Collected data entries:
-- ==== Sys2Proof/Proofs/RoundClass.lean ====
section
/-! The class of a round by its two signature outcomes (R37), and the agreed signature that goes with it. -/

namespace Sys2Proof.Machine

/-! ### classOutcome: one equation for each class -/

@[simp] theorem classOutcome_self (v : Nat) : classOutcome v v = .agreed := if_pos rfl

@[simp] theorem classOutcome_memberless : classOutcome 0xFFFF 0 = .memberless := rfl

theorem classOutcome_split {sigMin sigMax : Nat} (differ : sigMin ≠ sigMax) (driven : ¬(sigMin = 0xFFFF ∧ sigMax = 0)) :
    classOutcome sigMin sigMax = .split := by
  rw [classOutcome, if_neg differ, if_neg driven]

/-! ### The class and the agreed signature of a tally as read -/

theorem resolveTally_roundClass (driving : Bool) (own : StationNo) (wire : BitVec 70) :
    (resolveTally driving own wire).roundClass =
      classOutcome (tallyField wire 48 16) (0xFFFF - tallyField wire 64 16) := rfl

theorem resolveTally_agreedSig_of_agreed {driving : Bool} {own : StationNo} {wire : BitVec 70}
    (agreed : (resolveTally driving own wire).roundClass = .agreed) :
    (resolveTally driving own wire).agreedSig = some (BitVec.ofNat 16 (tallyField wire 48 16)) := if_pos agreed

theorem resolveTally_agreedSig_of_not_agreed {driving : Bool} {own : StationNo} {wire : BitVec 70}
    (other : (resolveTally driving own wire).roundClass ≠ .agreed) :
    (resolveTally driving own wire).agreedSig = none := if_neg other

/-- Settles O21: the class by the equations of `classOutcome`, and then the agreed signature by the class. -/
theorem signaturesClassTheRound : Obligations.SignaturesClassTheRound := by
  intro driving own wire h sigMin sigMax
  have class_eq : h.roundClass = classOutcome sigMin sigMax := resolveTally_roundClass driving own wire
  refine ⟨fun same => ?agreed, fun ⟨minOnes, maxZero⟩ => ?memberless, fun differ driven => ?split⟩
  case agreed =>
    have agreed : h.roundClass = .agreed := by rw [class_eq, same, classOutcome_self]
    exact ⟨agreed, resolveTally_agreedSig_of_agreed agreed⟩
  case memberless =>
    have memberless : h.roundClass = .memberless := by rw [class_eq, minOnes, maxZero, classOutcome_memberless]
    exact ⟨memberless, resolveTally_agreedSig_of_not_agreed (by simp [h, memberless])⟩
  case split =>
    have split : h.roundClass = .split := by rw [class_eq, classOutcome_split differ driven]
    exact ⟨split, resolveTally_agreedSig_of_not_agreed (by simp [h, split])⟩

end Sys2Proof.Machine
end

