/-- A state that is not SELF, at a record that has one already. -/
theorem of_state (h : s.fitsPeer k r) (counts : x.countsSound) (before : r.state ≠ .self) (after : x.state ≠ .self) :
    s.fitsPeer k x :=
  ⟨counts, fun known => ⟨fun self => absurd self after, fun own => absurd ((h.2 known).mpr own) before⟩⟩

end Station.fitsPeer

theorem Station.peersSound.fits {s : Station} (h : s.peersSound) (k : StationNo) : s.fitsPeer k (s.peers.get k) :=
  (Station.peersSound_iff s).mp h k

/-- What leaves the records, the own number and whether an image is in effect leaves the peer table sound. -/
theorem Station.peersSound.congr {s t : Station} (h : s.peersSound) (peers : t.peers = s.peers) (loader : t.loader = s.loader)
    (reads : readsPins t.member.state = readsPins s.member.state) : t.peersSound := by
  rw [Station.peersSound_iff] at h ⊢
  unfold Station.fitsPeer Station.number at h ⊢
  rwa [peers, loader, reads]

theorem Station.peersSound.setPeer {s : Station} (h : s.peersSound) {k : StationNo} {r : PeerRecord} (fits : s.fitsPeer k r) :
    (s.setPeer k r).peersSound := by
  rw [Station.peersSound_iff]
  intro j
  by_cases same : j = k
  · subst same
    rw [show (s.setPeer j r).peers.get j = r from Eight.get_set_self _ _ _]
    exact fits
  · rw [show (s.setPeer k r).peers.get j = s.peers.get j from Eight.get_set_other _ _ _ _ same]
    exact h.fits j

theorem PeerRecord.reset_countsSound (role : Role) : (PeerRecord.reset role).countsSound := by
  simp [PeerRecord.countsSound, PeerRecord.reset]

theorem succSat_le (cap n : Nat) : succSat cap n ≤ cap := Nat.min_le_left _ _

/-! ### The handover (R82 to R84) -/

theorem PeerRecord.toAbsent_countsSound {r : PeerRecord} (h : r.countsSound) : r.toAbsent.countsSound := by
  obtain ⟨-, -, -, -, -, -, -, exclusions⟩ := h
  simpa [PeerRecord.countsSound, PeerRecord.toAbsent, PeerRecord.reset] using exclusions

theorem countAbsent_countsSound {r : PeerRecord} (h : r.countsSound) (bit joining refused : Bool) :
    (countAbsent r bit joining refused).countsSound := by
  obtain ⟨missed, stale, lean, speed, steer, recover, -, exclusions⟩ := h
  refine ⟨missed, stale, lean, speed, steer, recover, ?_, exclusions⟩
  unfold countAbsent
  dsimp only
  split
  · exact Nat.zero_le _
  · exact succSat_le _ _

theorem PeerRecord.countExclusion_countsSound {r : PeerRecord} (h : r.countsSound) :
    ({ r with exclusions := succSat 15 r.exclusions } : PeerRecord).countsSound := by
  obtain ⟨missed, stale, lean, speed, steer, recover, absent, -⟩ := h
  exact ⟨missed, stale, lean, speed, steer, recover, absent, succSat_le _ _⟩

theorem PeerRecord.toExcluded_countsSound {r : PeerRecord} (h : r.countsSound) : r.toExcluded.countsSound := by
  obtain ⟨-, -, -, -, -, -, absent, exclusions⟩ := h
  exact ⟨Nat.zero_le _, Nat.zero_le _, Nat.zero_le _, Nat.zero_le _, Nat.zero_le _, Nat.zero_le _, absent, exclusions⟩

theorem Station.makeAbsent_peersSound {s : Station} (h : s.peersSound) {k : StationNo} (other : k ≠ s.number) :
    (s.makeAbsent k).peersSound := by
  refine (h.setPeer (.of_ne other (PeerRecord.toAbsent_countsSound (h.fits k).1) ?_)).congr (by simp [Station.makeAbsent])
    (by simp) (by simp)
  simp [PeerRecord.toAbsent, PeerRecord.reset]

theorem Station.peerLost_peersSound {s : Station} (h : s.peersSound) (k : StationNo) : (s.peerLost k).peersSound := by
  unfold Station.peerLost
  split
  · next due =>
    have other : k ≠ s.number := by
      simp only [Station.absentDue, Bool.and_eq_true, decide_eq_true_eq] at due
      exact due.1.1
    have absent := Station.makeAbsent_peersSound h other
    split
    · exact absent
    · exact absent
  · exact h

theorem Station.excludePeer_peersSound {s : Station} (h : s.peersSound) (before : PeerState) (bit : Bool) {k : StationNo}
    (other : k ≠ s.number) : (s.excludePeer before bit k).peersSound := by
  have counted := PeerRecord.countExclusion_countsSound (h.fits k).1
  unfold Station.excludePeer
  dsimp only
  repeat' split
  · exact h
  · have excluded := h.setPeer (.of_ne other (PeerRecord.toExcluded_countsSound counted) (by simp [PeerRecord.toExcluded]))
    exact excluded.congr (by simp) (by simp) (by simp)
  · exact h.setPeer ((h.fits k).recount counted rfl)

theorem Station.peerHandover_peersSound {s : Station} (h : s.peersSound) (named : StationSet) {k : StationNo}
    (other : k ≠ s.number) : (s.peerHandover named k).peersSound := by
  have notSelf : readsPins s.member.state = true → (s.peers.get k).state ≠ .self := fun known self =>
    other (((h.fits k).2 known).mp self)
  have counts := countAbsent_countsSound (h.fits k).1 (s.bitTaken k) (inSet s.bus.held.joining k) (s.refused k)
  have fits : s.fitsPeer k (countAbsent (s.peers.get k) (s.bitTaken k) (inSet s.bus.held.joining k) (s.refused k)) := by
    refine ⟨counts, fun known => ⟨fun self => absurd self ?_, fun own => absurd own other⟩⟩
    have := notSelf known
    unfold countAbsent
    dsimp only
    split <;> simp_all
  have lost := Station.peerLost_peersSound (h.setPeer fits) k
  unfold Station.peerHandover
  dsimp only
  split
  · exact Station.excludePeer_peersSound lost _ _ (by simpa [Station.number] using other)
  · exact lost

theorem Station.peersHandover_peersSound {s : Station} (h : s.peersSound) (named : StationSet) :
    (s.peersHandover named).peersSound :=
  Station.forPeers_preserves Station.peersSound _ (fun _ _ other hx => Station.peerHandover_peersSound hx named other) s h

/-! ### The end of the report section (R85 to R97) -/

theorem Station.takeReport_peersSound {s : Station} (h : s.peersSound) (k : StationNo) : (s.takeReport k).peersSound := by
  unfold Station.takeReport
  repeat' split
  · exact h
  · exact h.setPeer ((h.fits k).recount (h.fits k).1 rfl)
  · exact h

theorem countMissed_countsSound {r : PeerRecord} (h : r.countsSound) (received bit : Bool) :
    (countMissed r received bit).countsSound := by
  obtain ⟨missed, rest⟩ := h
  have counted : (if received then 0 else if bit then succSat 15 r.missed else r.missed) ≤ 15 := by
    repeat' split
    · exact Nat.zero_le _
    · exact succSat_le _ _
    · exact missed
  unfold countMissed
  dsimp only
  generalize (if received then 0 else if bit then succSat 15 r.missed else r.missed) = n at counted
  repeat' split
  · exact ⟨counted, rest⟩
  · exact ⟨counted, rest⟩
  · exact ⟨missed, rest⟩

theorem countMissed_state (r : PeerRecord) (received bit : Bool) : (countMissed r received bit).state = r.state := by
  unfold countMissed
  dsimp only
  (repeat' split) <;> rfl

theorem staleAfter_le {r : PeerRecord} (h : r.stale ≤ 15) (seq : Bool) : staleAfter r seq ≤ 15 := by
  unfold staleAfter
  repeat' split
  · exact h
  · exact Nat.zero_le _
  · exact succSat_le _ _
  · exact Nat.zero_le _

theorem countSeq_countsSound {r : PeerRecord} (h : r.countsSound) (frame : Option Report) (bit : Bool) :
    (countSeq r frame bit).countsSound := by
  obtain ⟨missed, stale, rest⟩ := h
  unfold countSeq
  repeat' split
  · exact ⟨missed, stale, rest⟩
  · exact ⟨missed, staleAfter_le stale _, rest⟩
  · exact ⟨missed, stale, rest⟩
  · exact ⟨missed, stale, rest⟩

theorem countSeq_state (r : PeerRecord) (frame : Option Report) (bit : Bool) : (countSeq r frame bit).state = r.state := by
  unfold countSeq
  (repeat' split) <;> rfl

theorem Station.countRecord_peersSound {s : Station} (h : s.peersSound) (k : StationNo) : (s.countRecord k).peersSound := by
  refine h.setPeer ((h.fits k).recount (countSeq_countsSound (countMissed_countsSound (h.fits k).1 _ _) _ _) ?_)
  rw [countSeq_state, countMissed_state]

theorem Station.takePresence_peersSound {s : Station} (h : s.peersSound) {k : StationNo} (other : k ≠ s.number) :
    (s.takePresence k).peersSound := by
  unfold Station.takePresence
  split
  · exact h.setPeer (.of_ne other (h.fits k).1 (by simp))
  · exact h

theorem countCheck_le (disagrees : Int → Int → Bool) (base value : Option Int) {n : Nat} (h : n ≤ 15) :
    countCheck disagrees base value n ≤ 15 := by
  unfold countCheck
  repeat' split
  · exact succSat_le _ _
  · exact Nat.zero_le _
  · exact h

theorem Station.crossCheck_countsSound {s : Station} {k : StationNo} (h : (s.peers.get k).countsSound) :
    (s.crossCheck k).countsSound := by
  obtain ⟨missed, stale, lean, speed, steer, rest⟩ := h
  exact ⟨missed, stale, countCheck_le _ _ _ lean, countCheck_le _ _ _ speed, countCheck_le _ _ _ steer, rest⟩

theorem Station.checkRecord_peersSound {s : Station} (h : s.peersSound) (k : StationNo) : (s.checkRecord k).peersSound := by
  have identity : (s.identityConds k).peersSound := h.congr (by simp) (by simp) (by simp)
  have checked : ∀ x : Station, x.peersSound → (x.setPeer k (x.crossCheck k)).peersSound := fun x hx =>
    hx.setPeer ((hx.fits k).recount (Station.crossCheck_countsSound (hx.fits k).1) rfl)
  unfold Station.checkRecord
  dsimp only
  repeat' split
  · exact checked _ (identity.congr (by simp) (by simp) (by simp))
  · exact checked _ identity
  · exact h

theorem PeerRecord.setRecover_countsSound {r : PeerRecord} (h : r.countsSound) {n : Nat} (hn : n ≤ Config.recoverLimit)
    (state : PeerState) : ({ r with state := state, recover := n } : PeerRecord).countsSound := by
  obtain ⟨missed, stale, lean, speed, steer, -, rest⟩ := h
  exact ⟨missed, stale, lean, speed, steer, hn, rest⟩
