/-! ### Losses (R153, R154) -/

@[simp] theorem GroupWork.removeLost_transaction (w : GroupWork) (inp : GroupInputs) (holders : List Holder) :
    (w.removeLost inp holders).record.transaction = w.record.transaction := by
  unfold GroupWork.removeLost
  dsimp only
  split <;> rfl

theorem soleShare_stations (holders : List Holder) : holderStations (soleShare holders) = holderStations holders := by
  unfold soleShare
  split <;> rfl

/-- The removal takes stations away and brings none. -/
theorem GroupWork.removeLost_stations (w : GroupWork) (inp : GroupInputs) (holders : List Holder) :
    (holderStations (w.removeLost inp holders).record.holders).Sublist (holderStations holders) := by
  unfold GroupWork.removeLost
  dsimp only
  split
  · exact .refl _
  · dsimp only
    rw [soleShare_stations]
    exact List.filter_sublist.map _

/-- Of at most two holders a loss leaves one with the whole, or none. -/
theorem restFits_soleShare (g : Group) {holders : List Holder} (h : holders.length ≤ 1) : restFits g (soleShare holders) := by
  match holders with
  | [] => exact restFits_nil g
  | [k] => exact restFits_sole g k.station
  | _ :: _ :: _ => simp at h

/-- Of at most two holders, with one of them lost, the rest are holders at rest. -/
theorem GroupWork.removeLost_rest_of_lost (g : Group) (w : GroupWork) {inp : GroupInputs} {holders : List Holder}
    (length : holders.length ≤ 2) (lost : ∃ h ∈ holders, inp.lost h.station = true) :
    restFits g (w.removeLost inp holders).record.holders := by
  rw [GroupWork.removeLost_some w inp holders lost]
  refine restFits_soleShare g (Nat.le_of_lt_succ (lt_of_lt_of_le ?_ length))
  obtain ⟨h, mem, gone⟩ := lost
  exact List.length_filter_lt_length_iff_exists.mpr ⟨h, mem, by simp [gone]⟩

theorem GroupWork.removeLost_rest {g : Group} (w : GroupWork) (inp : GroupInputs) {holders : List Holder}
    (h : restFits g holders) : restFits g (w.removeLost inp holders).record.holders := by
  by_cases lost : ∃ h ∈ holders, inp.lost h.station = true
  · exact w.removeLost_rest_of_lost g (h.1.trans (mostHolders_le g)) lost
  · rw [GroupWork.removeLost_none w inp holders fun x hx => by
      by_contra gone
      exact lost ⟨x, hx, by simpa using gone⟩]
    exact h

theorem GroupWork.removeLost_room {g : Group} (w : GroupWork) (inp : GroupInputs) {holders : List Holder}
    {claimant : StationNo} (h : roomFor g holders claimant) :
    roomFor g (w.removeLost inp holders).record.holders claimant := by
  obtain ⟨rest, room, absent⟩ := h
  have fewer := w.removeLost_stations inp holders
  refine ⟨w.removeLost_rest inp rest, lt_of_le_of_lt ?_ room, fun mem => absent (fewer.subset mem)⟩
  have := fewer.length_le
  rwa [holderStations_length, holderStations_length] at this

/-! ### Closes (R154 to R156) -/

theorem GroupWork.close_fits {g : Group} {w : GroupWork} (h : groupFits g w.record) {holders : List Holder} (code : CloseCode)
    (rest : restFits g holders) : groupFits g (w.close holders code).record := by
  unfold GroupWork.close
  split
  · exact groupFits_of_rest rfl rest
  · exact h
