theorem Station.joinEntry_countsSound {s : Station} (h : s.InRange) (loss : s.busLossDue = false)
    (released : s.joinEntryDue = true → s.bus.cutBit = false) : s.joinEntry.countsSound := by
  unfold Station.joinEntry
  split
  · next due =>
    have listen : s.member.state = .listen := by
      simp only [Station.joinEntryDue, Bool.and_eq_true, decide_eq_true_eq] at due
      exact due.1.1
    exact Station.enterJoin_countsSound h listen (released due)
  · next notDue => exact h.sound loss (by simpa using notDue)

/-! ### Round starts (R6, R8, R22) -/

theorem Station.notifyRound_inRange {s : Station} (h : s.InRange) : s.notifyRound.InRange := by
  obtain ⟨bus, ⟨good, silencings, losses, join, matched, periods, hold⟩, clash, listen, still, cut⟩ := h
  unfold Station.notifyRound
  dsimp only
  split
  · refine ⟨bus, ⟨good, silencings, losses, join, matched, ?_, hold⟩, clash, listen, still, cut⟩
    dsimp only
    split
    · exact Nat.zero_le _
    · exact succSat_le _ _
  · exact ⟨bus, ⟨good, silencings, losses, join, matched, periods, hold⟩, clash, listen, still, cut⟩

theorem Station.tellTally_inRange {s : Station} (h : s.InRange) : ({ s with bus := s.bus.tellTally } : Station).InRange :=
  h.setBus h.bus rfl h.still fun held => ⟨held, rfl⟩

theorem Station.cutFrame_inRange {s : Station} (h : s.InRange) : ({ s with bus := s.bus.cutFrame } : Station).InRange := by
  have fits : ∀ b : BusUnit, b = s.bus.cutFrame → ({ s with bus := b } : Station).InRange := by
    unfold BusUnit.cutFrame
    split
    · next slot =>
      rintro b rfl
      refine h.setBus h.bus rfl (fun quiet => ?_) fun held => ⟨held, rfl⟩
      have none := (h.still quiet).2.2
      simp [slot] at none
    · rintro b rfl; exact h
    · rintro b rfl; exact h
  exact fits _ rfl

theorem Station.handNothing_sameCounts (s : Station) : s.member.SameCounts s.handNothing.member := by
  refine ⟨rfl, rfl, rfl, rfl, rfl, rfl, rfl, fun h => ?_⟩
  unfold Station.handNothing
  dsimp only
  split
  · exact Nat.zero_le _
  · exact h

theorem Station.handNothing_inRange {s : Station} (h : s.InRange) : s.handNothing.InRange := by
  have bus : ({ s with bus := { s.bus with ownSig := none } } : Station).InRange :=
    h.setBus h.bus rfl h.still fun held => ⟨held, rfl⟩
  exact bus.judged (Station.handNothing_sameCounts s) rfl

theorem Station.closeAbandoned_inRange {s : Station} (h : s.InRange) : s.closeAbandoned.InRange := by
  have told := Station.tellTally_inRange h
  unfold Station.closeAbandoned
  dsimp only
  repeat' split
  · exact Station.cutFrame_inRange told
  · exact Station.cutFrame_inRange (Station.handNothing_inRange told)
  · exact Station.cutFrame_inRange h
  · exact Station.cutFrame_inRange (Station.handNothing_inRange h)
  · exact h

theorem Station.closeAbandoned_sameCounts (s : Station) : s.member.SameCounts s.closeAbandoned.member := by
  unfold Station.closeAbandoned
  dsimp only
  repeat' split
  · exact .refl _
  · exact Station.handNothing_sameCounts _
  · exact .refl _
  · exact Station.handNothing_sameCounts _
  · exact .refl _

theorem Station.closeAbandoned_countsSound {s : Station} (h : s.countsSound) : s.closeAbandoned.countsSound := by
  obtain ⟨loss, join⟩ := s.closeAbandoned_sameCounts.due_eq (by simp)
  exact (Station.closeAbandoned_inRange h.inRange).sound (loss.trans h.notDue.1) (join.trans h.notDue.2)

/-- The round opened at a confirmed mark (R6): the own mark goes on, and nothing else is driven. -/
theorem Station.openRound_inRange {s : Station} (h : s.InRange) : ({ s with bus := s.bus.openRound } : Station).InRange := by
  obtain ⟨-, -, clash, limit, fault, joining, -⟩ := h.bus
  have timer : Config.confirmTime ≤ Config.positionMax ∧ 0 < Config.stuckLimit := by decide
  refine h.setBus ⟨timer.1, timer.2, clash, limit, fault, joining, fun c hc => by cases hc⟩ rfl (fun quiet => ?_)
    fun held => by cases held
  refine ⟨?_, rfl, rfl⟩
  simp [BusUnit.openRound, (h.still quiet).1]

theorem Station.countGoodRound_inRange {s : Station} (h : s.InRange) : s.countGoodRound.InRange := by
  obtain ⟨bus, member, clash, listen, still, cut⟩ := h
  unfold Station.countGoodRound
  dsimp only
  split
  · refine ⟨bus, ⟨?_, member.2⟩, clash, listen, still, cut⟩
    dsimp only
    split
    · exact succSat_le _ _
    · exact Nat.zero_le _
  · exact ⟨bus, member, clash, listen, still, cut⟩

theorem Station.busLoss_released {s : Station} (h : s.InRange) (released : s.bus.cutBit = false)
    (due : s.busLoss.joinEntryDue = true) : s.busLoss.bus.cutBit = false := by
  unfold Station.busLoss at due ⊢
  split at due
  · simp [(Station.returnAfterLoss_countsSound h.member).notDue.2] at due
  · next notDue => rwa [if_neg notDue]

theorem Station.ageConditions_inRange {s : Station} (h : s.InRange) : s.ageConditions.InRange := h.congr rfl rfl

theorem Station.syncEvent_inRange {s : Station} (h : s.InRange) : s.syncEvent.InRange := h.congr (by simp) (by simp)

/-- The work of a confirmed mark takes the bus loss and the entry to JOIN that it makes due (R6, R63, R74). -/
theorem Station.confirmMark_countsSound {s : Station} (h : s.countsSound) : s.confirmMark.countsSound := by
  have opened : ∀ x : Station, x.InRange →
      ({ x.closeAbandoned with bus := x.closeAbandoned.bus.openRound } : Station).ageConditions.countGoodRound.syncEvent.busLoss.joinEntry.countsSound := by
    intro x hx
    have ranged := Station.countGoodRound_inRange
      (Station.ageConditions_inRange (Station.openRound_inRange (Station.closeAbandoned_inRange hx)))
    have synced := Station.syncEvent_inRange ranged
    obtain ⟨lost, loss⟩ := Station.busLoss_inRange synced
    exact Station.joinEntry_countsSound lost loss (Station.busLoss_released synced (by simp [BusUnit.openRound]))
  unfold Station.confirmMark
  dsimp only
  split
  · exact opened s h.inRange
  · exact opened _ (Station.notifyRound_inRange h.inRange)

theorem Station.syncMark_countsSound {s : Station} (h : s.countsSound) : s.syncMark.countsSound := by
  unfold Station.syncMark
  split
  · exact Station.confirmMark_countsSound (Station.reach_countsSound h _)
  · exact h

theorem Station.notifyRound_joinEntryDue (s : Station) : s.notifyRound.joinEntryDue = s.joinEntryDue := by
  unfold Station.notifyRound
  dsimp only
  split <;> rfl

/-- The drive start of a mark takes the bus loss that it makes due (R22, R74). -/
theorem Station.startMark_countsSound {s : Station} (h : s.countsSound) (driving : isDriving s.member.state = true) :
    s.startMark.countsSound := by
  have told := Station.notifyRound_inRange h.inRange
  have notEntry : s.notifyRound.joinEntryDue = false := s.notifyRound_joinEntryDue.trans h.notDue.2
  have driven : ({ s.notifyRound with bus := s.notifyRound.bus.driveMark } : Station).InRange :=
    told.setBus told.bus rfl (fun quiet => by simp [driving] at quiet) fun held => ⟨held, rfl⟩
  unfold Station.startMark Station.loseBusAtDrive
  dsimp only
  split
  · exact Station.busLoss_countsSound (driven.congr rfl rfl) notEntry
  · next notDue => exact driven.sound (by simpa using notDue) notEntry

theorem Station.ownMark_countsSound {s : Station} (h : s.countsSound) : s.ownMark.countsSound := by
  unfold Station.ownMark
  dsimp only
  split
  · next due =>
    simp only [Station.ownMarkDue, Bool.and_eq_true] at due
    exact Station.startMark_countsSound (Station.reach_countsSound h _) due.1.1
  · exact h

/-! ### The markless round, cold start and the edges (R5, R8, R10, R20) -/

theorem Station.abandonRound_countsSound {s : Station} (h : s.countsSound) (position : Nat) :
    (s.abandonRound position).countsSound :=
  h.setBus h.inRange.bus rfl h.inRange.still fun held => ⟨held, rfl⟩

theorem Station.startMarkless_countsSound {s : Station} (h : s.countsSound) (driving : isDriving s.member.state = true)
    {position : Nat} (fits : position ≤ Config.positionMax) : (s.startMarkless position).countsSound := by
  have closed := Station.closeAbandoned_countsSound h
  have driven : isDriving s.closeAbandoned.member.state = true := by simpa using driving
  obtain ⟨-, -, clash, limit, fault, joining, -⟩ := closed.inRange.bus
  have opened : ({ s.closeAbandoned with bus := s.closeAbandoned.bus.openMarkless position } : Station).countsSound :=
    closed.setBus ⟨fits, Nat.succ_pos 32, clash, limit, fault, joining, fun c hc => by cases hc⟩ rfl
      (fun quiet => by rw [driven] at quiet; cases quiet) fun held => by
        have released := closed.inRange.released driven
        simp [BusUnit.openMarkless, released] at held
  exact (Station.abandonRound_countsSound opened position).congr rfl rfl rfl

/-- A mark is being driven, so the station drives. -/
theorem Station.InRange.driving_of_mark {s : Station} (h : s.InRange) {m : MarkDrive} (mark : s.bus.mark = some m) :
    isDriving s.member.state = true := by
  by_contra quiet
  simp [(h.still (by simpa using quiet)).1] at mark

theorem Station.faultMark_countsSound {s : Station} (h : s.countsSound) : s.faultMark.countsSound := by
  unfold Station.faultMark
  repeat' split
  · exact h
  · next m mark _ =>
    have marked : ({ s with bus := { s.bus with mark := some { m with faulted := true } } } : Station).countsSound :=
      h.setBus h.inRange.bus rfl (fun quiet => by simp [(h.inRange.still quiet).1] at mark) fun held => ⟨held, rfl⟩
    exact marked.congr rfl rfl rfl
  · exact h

> [TO DO]: For the string "next", give the number of lines in the entries that contain it, with no other words.

> [SOLUTION FOR THIS TASK]: 8